-- ==== Sys2Proof/Tests/Slice0.lean ====
section
/-! SUPPORT. The model's own tests, each one step on a small state with its expected values from the spec's
vectors (`95_test_vectors.md`; the vector's name stands in the docstring), and for every obligation with
hypotheses a witness: concrete states and operands that meet all of them together. -/

namespace Sys2Proof.Tests

open Sys2Proof Sys2Proof.Machine

/-! ### Helpers -/

/-- The state a command ends in. -/
def answer : Host.Outcome State Fault Refusal → State
  | .next t => t
  | .fault _ => State.reset
  | .refused _ => State.reset

/-- Bytes laid out as cells from index `i` on. -/
def bytesFrom : Nat → List Byte → List Host.Cell
  | _, [] => []
  | i, b :: bs => (i, b) :: bytesFrom (i + 1) bs

/-- A store that holds these bytes from index 0 on. -/
def store (bs : List Byte) : Memory := ⟨bytesFrom 0 bs, 0⟩

/-- The state after reset with these bytes written to IBUF and their number to IN_LEN (`FILL`, R102). -/
def filled (bs : List Byte) : State :=
  { State.resetWith 64 with inLen := BitVec.ofNat 32 bs.length, ibuf := store bs }

/-- `filled bs` with a word for IN_LEN of its own. -/
def filledLen (n : Word) (bs : List Byte) : State := { filled bs with inLen := n }

/-- A state with a valid map of these entries (length, value, symbol), the bytes in IBUF. -/
def mapped (m : List (Nat × Nat × Byte)) (bs : List Byte) : State :=
  { filled bs with
    status := { Status.cleared with tblValid := true, mapValid := true }
    cmap := ⟨none, m.map fun e => (codeKey e.1 e.2.1, e.2.2)⟩ }

/-- A state with a valid table of these buckets, the first of length 1. -/
def tabled (cls id : BitVec 1) (bs : List (List Byte)) : State :=
  { filled [] with
    status := { Status.cleared with tblValid := true }
    ht := { cls := cls, id := id
            cnt := ⟨bytesFrom 1 ((bs ++ List.replicate (16 - bs.length) []).map
              (fun b : List Byte => BitVec.ofNat 8 b.length)), 0⟩
            sym := writeBuckets ⟨[], 0⟩ 1 bs } }

/-- The next event of the outside is `e`. -/
def before (e : HostEvent) (s : State) : State := { s with port := [e] }

/-- The table T_EX of the source's example S1 as definition bytes. -/
def tEx : List Byte := [0x11, 0, 1, 2, 4, 0, 0, 0, 0, 0, 0, 0, 0, 0, 0, 0, 0, 1, 2, 0x11, 0, 3, 4, 0x21]

/-- T_TWO as definition bytes. -/
def tTwo : List Byte := [0, 2, 0, 0, 0, 0, 0, 0, 0, 0, 0, 0, 0, 0, 0, 0, 0, 0x41, 0x42]

/-- The buckets of T_EX. -/
def bucketsEx : List (List Byte) := [[], [1], [2, 0x11], [0, 3, 4, 0x21]]

/-- The map of T_EX as the table of section 2 lists it. -/
def mapEx : List (Nat × Nat × Byte) :=
  [(2, 0, 1), (3, 2, 2), (3, 3, 0x11), (4, 8, 0), (4, 9, 3), (4, 10, 4), (4, 11, 0x21)]

/-! ### WellFormed refuses each ill-formed term -/

theorem test_wf_refuses_len_zero : (Instr.lkp 0#5 1#16).wf = false := by decide

theorem test_wf_refuses_len_17 : (Instr.lkp 17#5 1#16).wf = false := by decide

theorem test_wf_refuses_len_31 : (Instr.lkp 31#5 1#16).wf = false := by decide

/-- R91: any PAT is well formed, also one of `2^LEN` or more. -/
theorem test_wf_accepts_every_pattern :
    (Instr.lkp 1#5 0xFFFF#16).wf = true ∧ (Instr.lkp 16#5 0#16).wf = true := by decide

theorem test_wf_accepts_format_z :
    Instr.clr.wf = true ∧ Instr.ldt.wf = true ∧ Instr.bld.wf = true ∧ Instr.dec.wf = true := by decide

/-! ### Decoding, the words written out field by field from R90 and the vectors V-E -/

/-- V-E1 to V-E4: format Z, 24 zero bits over the opcode. -/
theorem test_decode_format_z :
    decodeCmd (0b000000000000000000000000#24 ++ 0b00000001#8) = .ok .clr ∧
    decodeCmd (0b000000000000000000000000#24 ++ 0b00000010#8) = .ok .ldt ∧
    decodeCmd (0b000000000000000000000000#24 ++ 0b00000011#8) = .ok .bld ∧
    decodeCmd (0b000000000000000000000000#24 ++ 0b00000100#8) = .ok .dec := by decide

______

Some lines above contain the word "formed". Copy each of them.

§ Expected answer
/-! ### WellFormed refuses each ill-formed term -/
/-- R91: any PAT is well formed, also one of `2^LEN` or more. -/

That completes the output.